Effects on T-cell homeostasis upon PFOS exposure are neutrophil dependent in colitic mice. (A) Experimental outline. Mice received a single dose of TNBS (2.5%, in 50% ethanol, intrarectally administered), five doses of PFOS (10 mg/kg/total dose, orally gavaged) and 500 µg per dose of anti-Ly6G monoclonal antibody every other day. (B,C) Violin plots showing the absolute numbers of CD45⁺ (B) and CD4⁺ (C) T cells in spleen analyzed by flow cytometry. n=3-8, four experiments. (D-G) Flow cytometry analysis of FOXP3⁺ (D,E) and RORγt⁺ (F,G) CD4⁺ T cells in the spleen, following neutrophil depletion. Violin plots represent the absolute numbers and frequencies of these populations out of CD45⁺ cells. n=3-8, four experiments. The black line represents the median. NS, not significant; *P<0.05, **P<0.01, ***P<0.001. One-way ANOVA with Fisher's LSD test.

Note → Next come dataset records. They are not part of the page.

theorem exec_spdm_of_ne_off {s : State} {i : Instr} {code : BitVec 8} (hi : spdmCode s i = some code) (h : s.boot ≠ .off) :
    ∃ body, exec i s = .next { s with out := s.out ++ [.spdm code body] } ∧
      (∀ c, i = .unsupportedRequest c → body = [0x07#8, c]) ∧
      ∀ n p, i = .getMeasurements (16 + n) → AMap.look s.parts n = some p →
        body = Config.spdmBytes 6 (BitVec.ofNat 8 (16 + n) :: p.image) := by
  cases i with
  | getVersion | getCapabilities | negotiateAlgorithms | getDigests | getCertificate | challenge =>
    cases hi
    exact ⟨_, congrArg _ (State.spdm_of_ne_off h ..), nofun, nofun⟩
  | unsupportedRequest c =>
    cases hi
    exact ⟨_, congrArg _ (State.spdmError_of_ne_off h ..), fun _ e => by cases e; rfl, nofun⟩
  | getMeasurements n =>
    cases hi
    obtain ⟨body, e⟩ := exec_getMeasurements_of_ne_off h n
    refine ⟨body, e, nofun, fun k p hk hp => ?_⟩
    cases hk
    rw [exec_getMeasurements_part h hp] at e
    injection e with e
    have hout := List.append_cancel_left (congrArg State.out e)
    injection hout with hmessage
    injection hmessage with _ hbody
    exact hbody.symm
  | _ => exact nomatch hi

/-! ### Errors and writes from outside -/

/-- A partition once a link error has met it: a running checkpoint has failed with ERR 5 (R397). -/
def Part.linkFailed (p : Part) : Part :=
  if p.ckState = 1 ∨ p.ckState = 2 ∨ p.ckState = 5 then { p with ckState := 4, ckErr := 5, pieces := [], ckImage := none } else p

/-- What PCIE_LINK_ERROR does for one entry of the partitions. -/
def State.linkError (s : State) (e : Nat × Part) : State :=
  if e.2.ckState = 1 ∨ e.2.ckState = 2 ∨ e.2.ckState = 5 then s.failCkpt e.1 5 else s

theorem exec_pcieLinkError (s : State) : exec .pcieLinkError s = .next (s.parts.foldl State.linkError s) := rfl

theorem State.linkError_frame (s : State) (e : Nat × Part) : { s.linkError e with parts := s.parts } = s := by
  unfold State.linkError State.failCkpt
  repeat' split
  all_goals rfl

theorem State.look_linkError {s : State} {e : Nat × Part} (h : AMap.look s.parts e.1 = some e.2) (n : Nat) :
    AMap.look (s.linkError e).parts n = if n = e.1 then some e.2.linkFailed else AMap.look s.parts n := by
  unfold State.linkError Part.linkFailed State.failCkpt
  rw [h]
  by_cases hn : n = e.1
  · subst hn
    split
    · simp [State.setPart]
    · simpa using h
  · rw [if_neg hn]
    split
    · exact AMap.look_put_ne _ _ (Ne.symm hn)
    · rfl

theorem State.foldl_linkError_frame (l : List (Nat × Part)) (s : State) : { l.foldl State.linkError s with parts := s.parts } = s := by
  induction l generalizing s with
  | nil => rfl
  | cons e l ih =>
    have h1 := ih (s.linkError e)
    have h2 := s.linkError_frame e
    calc { l.foldl State.linkError (s.linkError e) with parts := s.parts }
      _ = { { l.foldl State.linkError (s.linkError e) with parts := (s.linkError e).parts } with parts := s.parts } := rfl
      _ = { s.linkError e with parts := s.parts } := by rw [h1]
      _ = s := h2

theorem State.look_foldl_linkError (l : List (Nat × Part)) (s : State) (hd : (l.map (fun e => e.1)).Nodup)
    (hl : ∀ e ∈ l, AMap.look s.parts e.1 = some e.2) (n : Nat) : AMap.look (l.foldl State.linkError s).parts n =
      if n ∈ l.map (fun e => e.1) then (AMap.look s.parts n).map Part.linkFailed else AMap.look s.parts n := by
  induction l generalizing s with
  | nil => rfl
  | cons e l ih =>
    obtain ⟨hnot, hd⟩ := List.nodup_cons.1 hd
    have he := hl e List.mem_cons_self
    have hlook := State.look_linkError he
    have hne (e' : Nat × Part) (h : e' ∈ l) : e'.1 ≠ e.1 := fun x => hnot (List.mem_map.2 ⟨e', h, x⟩)
    rw [List.foldl_cons, ih (s.linkError e) hd (fun e' h => by rw [hlook, if_neg (hne e' h)]; exact hl e' (List.mem_cons_of_mem e h)),
      hlook]
    by_cases hn : n = e.1
    · subst hn
      simp [hnot, he]
    · simp only [List.map_cons, List.mem_cons, hn, false_or, if_false]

PFOS exposure during intestinal inflammation enhances neutrophil-mediated damage and leads to CD4⁺ T-cell expansion in the periphery. Scheme showing the proposed model in which PFOS exposure during ongoing intestinal inflammation leads to increased neutrophil recruitment, impairs epithelial barrier function and results in increased PFOS bioavailability and CD4⁺ T-cell numbers systemically.